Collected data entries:

/-- Ticks of a beat in which a generator of the group advances, from this boundary on: none outside scheme Q. -/
def SideState.toneRate (s : SideState) (g : Nat) : Nat :=
  let w := (s.word (DG_CTRL.SCHEME.inDriveGroup g).key).toNat
  if bits w 0 2 = 2 then (match bits w 2 2 with
    | 0 => 1
    | 1 => 2
    | _ => 4)
  else 0

/-- A generator at a boundary: its phase, and where the phase counts from if the rate changes here. -/
def ToneGen.step (g : ToneGen) (beat rate : Nat) : ToneGen :=
  let g := g.phaseAt beat g.rate
  if g.rate = rate then g else { g.refer beat with rate := rate }

/-- A generator with the phase that the copy tells of. -/
def ToneGen.withPhase (g : ToneGen) (p : TonePhase) (beat : Nat) : ToneGen :=
  { g with since := p.since, ph0 := p.ph, err0 := p.err, rate := p.rate }.phaseAt beat p.rate

/-- The address of the phase of generator 0 in the copy. -/
def tonePhaseBase : Nat := 0x12000

/-- The phase of a running generator goes with the copy, so that both sides hold the same PH (R110). DESIGN CHOICE (log 116): the
record, which R235 leaves to the firmware, is a MEM record at an address of the generators' page. `commit`: with it the settings
that the copy committed last are in force. -/
def SideState.emitPhase (s : SideState) (g : Nat) (t : ToneGen) (commit : Bool) : SideState :=
  if t.en then
    s.emit (leBytes 4 (0x8 + 12 * 0x10) ++ leBytes 4 (tonePhaseBase + 16 * g) ++ leBytes 4 t.since ++ leBytes 4 t.ph0
      ++ leBytes 4 (t.err0 + t.rate * 0x100 + commit.toNat * 0x10000))
  else s

/-- The phases of the generators at a boundary. A lead goes by its groups; another side by the rate that the copy tells (R94). -/
def SideState.tonePhases (s : SideState) : SideState :=
  let rate (g : ToneGen) : Nat := if s.leads then s.toneRate (driveGroup g.dout) else g.rate
  let changed := s.drive.tones.filter (fun (p : Nat × ToneGen) => p.2.en && p.2.rate != rate p.2)
  let s := { s with drive := { s.drive with tones := s.drive.tones.map (fun (p : Nat × ToneGen) =>
    (p.1, if p.2.en then p.2.step s.beatNo (rate p.2) else p.2)) } }
  changed.foldl (fun (s : SideState) p => s.emitPhase p.1 (Tab.getD s.drive.tones p.1 {}) false) s

/-- Changes of SCHEME or RATE come into force: the group's FIFO and timers are discarded (R99). -/
def SideState.schemesInForce (s : SideState) : SideState :=
  s.drive.schemeOld.foldl (fun s p =>
    let g := p.1
    let s := { s with drive := { s.drive with schemeOld := Tab.del s.drive.schemeOld g } }
    if bits p.2 0 4 = bits (s.groupCtrl g) 0 4 then s
    else
      let s := { s with drive := { s.drive with
        fifo := Tab.del s.drive.fifo g
        timers := s.drive.timers.filter (fun t => t.dout / 64 != g) } }
      s.set (DG_STAT.FIFO_LVL.inDriveGroup g) 0) s

/-- TIMER_ARM (R97): a write of DG_TMR_VAL arms the DO's timer for the time in DG_TMR_AT, or is refused as late. A group
without scheme T has no timers. DESIGN CHOICE (log 122): an OFFSET of 1000 to 1023, which R116 does not list, fires at the end of
its beat. -/
def execTimerArm (sd : Side) (m : Master) (group : Nat) (v : Word) (s : State) : Host.Outcome State Fault Refusal :=
  .next (s.side sd (fun x => x.live (fun x => x.regWrite (DG_TMR_VAL.VALUE.inDriveGroup group).key m (fun x =>
    let d := group * 64 + bits v.toNat 14 6
    let beat := x.get (DG_TMR_AT.BEAT.inDriveGroup group)
    let delta := (beat + 65536 - x.beatNo % 65536) % 65536
    if x.scheme group ≠ 1 ∨ !x.named d then x
    else if delta = 0 ∨ 32767 < delta then
      ((x.bump (DG_CNT.LATE.inDriveGroup group) 1).groupEvt group).raise 0x35
    else
      let t : Timer :=
        { dout := d, beat := beat, offset := max 20 (x.get (DG_TMR_AT.OFFSET.inDriveGroup group)),
          value := bits v.toNat 0 14, cal := bitAt v.toNat 20 }
      { x with drive := { x.drive with timers := x.drive.timers.filter (fun t => t.dout != d) ++ [t] } }))))

/-- Is the timer's fire time in this beat? -/
def SideState.timerDue (s : SideState) (t : Timer) : Bool := t.beat == s.beatNo % 65536

/-- TIMER_FIRE (R97): the DO's timer reaches its fire time. -/
def execTimerFire (sd : Side) (dout : Nat) (s : State) : Host.Outcome State Fault Refusal :=
  .next (s.side sd (fun x => x.live (fun x =>
    match x.drive.timers.find? (fun t => t.dout == dout && x.timerDue t) with
    | none => x
    | some t =>
      let x := { x with drive := { x.drive with timers := x.drive.timers.filter (fun t => t.dout != dout) } }
      let x := (x.atOffset (t.offset * 10)).count 91 1
      x.apply dout t.value (if t.cal then .cal else .man))))

/-- An entry of a group's FIFO of 256, or a dropped one, counted with source 0x34 (R98, R99). -/
def SideState.pushFifo (s : SideState) (group : Nat) (v : Word) : SideState :=
  let q := Tab.getD s.drive.fifo group []
  if q.length < 256 then
    ({ s with drive := { s.drive with fifo := Tab.put s.drive.fifo group (q ++ [v]) } }).set
      (DG_STAT.FIFO_LVL.inDriveGroup group) (q.length + 1)
  else ((s.bump (DG_CNT.OVF.inDriveGroup group) 1).groupEvt group).raise 0x34

/-- FIFO_WRITE (R98, R99). A group without scheme Q has no FIFO. -/
def execFifoWrite (sd : Side) (m : Master) (group : Nat) (v : Word) (s : State) : Host.Outcome State Fault Refusal :=
  .next (s.side sd (fun x => x.live (fun x => x.regWrite (DG_FIFO.ENTRY.inDriveGroup group).key m (fun x =>
    if x.scheme group ≠ 2 then x else x.pushFifo group v))))

/-- Splits a queue after its first entry with LAST; `none` without one. -/
def splitBatch : List Word → Option (List Word × List Word)
  | [] => none
  | w :: t =>
    if bitAt w.toNat 20 then some ([w], t)
    else (splitBatch t).map (fun p => (w :: p.1, p.2))

/-! ### Tone generators (R109, R110) -/

/-- Part of the quarter wave. -/
def sineQuarterA : List Nat := [
  0, 201, 402, 603, 804, 1005, 1206, 1407, 1608, 1809, 2009, 2210, 2410, 2611, 2811, 3012,
  3212, 3412, 3612, 3811, 4011, 4210, 4410, 4609, 4808, 5007, 5205, 5404, 5602, 5800, 5998, 6195,
  6393, 6590, 6786, 6983, 7179, 7375, 7571, 7767, 7962, 8157, 8351, 8545, 8739, 8933, 9126, 9319,
  9512, 9704, 9896, 10087, 10278, 10469, 10659, 10849, 11039, 11228, 11417, 11605, 11793, 11980, 12167, 12353]

/-- Part of the quarter wave. -/
def sineQuarterB : List Nat := [
  12539, 12725, 12910, 13094, 13279, 13462, 13645, 13828, 14010, 14191, 14372, 14553, 14732, 14912, 15090, 15269,
  15446, 15623, 15800, 15976, 16151, 16325, 16499, 16673, 16846, 17018, 17189, 17360, 17530, 17700, 17869, 18037,
  18204, 18371, 18537, 18703, 18868, 19032, 19195, 19357, 19519, 19680, 19841, 20000, 20159, 20317, 20475, 20631,
  20787, 20942, 21096, 21250, 21403, 21554, 21705, 21856, 22005, 22154, 22301, 22448, 22594, 22739, 22884, 23027]

/-- Part of the quarter wave. -/
def sineQuarterC : List Nat := [
  23170, 23311, 23452, 23592, 23731, 23870, 24007, 24143, 24279, 24413, 24547, 24680, 24811, 24942, 25072, 25201,
  25329, 25456, 25582, 25708, 25832, 25955, 26077, 26198, 26319, 26438, 26556, 26674, 26790, 26905, 27019, 27133,
  27245, 27356, 27466, 27575, 27683, 27790, 27896, 28001, 28105, 28208, 28310, 28411, 28510, 28609, 28706, 28803,
  28898, 28992, 29085, 29177, 29268, 29358, 29447, 29534, 29621, 29706, 29791, 29874, 29956, 30037, 30117, 30195]

/-- Part of the quarter wave. -/
def sineQuarterD : List Nat := [
  30273, 30349, 30424, 30498, 30571, 30643, 30714, 30783, 30852, 30919, 30985, 31050, 31113, 31176, 31237, 31297,
  31356, 31414, 31470, 31526, 31580, 31633, 31685, 31736, 31785, 31833, 31880, 31926, 31971, 32014, 32057, 32098,
  32137, 32176, 32213, 32250, 32285, 32318, 32351, 32382, 32412, 32441, 32469, 32495, 32521, 32545, 32567, 32589,
  32609, 32628, 32646, 32663, 32678, 32692, 32705, 32717, 32728, 32737, 32745, 32752, 32757, 32761, 32765, 32766]

/-- Part of the quarter wave. -/
def sineQuarterE : List Nat := [
  32767]

/-- S[k] = round(32,767 × sin(2πk / 1,024)): the quarter wave from the formula, extended by the sine's symmetry (R109). -/
def sineTable (k : Nat) : Int :=
  let q := sineQuarterA ++ sineQuarterB ++ sineQuarterC ++ sineQuarterD ++ sineQuarterE
  let i := k % 1024
  if i ≤ 256 then q.getD i 0
  else if i ≤ 512 then q.getD (512 - i) 0
  else if i ≤ 768 then -(q.getD (i - 512) 0 : Int)
  else -(q.getD (1024 - i) 0 : Int)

THE TASK: Copy every line of the data where "Bool" is found.

RESULT BELOW:
def SideState.emitPhase (s : SideState) (g : Nat) (t : ToneGen) (commit : Bool) : SideState :=
def SideState.timerDue (s : SideState) (t : Timer) : Bool := t.beat == s.beatNo % 65536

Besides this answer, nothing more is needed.